TASK TO CARRY OUT
In the entries below, how many lines hold the word "opaque"? Answer with the number only.

----

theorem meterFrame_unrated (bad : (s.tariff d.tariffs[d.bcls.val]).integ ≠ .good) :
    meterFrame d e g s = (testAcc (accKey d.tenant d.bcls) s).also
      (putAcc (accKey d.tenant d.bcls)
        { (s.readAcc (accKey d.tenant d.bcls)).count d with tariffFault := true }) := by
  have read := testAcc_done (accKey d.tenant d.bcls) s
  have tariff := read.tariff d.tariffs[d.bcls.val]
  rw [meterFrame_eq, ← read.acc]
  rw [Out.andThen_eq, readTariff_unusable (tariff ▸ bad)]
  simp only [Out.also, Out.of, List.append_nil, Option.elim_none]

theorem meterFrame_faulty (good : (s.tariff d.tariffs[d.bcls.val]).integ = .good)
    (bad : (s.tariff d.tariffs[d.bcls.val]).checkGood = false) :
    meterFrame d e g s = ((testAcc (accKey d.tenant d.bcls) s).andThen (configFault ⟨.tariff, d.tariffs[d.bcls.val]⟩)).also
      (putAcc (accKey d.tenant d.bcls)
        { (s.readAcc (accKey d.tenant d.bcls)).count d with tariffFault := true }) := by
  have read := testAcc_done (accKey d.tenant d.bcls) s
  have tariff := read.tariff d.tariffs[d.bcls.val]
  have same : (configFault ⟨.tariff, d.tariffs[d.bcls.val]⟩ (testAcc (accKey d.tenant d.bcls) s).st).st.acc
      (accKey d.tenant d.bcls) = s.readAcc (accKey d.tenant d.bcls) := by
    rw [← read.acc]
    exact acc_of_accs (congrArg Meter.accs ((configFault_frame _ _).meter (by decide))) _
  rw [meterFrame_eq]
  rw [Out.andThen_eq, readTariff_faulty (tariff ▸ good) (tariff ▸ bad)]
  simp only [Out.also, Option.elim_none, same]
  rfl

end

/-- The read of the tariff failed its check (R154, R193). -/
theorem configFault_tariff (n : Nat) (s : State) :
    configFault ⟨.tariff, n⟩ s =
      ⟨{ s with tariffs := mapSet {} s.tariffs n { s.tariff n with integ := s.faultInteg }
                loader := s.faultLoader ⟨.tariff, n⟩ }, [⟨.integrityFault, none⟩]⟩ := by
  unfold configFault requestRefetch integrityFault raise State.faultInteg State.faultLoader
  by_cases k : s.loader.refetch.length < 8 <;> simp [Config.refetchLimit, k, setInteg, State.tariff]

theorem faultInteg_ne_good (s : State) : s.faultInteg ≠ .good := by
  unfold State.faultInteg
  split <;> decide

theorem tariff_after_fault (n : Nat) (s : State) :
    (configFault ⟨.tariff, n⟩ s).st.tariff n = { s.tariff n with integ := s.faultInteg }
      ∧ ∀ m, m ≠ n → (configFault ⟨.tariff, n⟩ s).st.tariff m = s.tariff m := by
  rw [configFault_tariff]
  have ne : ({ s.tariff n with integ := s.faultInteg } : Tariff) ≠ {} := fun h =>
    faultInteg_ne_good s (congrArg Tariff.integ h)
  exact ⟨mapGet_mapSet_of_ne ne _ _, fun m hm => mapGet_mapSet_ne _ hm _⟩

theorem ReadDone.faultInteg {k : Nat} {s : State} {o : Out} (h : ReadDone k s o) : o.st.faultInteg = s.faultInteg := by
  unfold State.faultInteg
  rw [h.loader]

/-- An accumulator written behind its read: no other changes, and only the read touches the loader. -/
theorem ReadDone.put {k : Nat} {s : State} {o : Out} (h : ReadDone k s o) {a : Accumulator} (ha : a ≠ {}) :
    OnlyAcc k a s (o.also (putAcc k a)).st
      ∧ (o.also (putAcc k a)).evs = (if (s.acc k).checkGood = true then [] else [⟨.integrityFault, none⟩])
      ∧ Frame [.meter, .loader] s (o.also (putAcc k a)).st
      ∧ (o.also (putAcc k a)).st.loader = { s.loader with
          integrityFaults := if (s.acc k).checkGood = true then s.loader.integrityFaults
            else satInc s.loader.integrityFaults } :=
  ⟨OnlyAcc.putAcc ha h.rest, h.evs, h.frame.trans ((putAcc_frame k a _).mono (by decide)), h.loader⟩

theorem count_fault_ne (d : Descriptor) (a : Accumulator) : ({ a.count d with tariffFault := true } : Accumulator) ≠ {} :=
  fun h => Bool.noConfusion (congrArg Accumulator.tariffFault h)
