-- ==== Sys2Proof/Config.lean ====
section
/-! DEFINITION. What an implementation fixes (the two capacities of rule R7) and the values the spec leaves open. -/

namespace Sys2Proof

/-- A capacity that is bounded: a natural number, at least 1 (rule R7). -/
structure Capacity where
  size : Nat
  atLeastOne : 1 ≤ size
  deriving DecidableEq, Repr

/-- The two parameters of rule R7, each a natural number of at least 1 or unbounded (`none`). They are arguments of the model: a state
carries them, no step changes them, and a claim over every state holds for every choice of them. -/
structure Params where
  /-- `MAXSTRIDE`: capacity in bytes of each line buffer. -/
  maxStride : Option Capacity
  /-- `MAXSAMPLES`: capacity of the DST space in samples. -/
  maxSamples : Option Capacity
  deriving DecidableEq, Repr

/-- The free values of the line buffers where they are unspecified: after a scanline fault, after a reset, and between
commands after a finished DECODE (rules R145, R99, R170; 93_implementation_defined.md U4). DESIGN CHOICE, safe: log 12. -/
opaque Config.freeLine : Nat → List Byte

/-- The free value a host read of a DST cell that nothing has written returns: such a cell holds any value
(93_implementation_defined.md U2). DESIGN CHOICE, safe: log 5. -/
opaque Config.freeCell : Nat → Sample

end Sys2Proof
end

----

RESPONSE AREA
2